→ Instructions for the task: Within the listing below, please copy exactly the lines between the line holding "assumption | with_reducible apply State.dpllLoss_upholds" and the line holding "theorem State.startRelock_upholds (s", inclusive.

================

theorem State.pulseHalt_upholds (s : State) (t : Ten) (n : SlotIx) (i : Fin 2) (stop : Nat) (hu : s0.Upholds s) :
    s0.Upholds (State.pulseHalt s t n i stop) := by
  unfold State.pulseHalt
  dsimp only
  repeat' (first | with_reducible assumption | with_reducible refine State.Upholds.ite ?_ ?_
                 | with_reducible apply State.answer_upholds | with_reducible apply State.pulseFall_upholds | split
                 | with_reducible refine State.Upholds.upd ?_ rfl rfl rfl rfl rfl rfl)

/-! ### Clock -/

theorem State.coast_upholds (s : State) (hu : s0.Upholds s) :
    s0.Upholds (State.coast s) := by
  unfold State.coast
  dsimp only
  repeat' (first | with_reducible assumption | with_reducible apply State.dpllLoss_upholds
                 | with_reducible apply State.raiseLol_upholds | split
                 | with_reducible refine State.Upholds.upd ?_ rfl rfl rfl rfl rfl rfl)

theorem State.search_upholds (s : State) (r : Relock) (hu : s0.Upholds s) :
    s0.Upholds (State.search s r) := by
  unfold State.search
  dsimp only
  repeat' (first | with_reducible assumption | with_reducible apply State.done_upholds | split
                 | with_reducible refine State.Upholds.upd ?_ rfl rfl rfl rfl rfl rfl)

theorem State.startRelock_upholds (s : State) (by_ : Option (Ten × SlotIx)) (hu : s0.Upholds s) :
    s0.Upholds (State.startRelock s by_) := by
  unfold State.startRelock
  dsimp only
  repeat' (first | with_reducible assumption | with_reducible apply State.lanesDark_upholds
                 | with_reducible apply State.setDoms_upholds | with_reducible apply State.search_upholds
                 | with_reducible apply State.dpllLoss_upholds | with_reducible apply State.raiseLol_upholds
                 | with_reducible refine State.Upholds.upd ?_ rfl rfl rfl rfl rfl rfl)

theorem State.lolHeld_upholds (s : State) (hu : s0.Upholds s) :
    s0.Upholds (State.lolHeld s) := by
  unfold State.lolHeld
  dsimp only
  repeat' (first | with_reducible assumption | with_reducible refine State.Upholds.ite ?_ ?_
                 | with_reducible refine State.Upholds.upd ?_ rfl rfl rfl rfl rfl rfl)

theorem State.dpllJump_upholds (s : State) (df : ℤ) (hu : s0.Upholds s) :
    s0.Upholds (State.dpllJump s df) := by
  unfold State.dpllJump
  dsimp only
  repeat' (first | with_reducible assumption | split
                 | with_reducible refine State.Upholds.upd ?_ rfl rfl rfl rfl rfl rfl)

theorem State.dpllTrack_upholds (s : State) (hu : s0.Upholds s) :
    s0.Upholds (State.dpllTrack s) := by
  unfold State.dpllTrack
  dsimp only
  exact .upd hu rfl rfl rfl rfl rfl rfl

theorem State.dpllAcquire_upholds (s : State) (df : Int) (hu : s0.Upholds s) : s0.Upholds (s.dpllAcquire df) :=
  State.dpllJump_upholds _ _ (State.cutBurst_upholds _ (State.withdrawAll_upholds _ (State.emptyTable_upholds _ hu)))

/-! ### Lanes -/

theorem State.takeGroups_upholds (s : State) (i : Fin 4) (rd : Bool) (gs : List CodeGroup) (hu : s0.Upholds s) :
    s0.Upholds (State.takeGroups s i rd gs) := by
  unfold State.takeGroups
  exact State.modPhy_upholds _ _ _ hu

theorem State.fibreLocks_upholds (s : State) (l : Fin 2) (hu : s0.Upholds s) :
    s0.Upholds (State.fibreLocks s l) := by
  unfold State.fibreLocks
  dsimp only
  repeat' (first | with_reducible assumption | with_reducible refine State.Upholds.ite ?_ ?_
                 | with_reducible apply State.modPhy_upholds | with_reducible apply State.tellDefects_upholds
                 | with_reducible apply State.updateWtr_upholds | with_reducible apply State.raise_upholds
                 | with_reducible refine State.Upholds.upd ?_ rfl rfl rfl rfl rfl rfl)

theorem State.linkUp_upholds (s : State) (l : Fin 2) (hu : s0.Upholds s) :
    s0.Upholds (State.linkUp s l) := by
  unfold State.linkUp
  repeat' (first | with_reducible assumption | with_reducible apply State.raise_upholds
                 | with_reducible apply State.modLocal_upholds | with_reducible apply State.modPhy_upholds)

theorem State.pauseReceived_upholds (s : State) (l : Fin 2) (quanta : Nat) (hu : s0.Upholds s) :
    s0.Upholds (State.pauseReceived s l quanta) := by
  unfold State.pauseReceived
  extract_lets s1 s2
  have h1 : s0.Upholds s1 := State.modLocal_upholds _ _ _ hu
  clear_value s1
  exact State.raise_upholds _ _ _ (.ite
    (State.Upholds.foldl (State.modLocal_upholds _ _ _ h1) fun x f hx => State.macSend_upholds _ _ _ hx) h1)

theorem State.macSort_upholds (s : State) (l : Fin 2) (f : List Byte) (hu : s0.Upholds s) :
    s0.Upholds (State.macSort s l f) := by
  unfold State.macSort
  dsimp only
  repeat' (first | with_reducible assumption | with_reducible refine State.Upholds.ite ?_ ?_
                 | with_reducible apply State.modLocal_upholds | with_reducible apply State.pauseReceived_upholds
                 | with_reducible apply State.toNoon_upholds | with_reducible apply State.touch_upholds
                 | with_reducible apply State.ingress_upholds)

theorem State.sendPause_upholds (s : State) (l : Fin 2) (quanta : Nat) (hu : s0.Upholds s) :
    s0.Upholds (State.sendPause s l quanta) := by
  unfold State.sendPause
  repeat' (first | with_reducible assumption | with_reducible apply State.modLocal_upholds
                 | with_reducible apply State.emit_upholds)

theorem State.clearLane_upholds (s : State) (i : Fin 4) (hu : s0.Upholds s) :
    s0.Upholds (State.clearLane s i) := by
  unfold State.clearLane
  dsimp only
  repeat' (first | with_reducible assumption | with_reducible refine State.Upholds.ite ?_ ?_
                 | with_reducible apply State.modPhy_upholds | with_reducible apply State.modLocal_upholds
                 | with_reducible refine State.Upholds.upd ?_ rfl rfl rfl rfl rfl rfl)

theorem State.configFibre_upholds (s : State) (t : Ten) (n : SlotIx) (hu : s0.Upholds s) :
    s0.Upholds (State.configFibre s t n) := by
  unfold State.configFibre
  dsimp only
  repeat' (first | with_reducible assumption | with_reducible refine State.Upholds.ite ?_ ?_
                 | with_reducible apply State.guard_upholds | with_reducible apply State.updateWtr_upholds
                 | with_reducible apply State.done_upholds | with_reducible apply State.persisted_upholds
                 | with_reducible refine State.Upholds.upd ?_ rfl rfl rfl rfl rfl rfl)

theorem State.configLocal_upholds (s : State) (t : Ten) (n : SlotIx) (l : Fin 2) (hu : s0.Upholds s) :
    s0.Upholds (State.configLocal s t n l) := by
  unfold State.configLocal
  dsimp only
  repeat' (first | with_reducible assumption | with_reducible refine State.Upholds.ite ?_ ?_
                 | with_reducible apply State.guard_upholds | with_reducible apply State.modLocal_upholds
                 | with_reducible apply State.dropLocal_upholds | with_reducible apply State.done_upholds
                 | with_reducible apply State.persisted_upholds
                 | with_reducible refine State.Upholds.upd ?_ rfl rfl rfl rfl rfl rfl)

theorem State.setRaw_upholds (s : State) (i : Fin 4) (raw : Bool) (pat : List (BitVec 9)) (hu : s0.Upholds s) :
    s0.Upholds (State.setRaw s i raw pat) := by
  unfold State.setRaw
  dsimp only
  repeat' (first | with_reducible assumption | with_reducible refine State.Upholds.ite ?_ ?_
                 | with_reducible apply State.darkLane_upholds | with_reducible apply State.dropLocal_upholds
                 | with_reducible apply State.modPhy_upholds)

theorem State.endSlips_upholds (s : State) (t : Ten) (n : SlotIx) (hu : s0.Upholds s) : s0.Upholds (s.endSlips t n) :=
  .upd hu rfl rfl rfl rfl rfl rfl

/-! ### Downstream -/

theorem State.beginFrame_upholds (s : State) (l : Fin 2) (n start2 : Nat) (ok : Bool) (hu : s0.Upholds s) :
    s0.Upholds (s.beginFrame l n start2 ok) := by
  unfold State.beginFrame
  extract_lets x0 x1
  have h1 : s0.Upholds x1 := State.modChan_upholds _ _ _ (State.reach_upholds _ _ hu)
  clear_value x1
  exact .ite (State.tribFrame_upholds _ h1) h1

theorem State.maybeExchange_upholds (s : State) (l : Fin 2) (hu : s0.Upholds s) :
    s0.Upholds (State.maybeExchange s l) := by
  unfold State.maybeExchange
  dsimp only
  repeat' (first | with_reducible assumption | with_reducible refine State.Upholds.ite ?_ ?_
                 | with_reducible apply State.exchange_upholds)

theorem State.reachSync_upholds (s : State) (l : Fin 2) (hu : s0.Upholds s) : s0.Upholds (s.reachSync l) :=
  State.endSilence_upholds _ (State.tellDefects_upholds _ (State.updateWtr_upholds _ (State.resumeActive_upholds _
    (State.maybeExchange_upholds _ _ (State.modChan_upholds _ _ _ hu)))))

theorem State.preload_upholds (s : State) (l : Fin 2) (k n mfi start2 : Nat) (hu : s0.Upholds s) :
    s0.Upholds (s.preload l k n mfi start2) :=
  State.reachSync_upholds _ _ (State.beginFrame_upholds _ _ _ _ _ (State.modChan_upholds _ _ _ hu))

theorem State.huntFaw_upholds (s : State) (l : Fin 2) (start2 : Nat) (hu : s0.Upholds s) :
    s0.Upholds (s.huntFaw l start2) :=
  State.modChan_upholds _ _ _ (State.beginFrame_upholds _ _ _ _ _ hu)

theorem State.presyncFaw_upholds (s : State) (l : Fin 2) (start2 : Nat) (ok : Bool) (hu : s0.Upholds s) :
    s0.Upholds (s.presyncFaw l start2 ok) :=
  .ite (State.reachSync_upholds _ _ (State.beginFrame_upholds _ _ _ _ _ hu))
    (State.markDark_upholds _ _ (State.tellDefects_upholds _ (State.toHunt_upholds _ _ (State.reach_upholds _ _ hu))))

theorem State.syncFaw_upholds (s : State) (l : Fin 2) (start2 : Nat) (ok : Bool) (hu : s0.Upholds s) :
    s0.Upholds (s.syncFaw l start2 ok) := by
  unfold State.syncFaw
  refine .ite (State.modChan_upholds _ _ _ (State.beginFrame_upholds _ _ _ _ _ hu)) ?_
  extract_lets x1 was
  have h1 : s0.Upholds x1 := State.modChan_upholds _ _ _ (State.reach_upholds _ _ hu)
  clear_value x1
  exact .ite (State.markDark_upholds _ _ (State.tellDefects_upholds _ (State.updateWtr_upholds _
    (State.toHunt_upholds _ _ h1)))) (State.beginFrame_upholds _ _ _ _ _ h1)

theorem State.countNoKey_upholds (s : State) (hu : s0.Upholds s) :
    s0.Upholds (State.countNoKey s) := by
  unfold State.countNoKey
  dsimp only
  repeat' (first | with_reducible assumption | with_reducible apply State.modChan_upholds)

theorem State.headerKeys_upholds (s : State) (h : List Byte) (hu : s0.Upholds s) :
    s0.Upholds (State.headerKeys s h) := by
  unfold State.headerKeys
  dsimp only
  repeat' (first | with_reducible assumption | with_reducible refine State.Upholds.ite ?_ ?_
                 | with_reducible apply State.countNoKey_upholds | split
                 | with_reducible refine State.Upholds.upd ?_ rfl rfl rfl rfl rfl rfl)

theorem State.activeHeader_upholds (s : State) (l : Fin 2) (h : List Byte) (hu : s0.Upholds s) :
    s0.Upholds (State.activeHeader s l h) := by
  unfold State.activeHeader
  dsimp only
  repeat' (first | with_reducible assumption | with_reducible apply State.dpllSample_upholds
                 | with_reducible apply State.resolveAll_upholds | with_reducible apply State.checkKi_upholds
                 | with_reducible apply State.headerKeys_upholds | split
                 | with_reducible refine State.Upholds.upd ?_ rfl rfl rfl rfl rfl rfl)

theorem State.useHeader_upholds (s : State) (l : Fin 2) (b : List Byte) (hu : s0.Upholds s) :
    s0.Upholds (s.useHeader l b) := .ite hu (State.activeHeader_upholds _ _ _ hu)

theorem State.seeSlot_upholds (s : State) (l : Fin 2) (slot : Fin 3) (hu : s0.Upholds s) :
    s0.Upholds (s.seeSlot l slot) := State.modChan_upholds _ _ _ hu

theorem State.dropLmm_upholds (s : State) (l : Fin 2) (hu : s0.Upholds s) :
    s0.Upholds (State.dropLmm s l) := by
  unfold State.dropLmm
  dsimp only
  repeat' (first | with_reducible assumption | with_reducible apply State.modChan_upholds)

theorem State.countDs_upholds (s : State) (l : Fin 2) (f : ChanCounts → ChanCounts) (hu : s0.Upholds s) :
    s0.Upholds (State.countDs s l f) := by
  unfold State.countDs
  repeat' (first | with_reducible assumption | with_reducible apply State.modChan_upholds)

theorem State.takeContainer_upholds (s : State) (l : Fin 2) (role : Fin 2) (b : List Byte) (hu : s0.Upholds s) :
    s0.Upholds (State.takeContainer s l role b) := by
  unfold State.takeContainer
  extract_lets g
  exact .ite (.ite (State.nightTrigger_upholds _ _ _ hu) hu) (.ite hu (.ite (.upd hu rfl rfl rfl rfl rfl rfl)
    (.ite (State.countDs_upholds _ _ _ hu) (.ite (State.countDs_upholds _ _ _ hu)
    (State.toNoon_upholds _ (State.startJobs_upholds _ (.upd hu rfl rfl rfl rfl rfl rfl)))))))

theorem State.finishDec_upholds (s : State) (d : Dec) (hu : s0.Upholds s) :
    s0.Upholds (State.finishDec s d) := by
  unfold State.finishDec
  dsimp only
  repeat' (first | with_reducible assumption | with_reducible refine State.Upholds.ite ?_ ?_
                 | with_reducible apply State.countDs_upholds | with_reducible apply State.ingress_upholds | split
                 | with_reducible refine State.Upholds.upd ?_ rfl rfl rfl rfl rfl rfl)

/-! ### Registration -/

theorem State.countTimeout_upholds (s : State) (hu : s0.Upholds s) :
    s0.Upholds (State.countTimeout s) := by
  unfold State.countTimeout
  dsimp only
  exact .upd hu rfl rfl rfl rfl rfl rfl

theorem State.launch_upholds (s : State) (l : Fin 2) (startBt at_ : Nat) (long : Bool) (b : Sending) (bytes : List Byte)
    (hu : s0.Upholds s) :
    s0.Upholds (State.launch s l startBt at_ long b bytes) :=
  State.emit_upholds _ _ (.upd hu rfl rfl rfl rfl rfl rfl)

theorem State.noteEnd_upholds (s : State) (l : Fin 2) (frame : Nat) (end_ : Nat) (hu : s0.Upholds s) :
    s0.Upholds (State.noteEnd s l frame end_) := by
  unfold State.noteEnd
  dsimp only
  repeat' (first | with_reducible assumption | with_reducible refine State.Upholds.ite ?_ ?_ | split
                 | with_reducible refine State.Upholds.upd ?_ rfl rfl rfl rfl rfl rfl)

================

→ Result for this exercise:
  repeat' (first | with_reducible assumption | with_reducible apply State.dpllLoss_upholds
                 | with_reducible apply State.raiseLol_upholds | split
                 | with_reducible refine State.Upholds.upd ?_ rfl rfl rfl rfl rfl rfl)

theorem State.search_upholds (s : State) (r : Relock) (hu : s0.Upholds s) :
    s0.Upholds (State.search s r) := by
  unfold State.search
  dsimp only
  repeat' (first | with_reducible assumption | with_reducible apply State.done_upholds | split
                 | with_reducible refine State.Upholds.upd ?_ rfl rfl rfl rfl rfl rfl)

theorem State.startRelock_upholds (s : State) (by_ : Option (Ten × SlotIx)) (hu : s0.Upholds s) :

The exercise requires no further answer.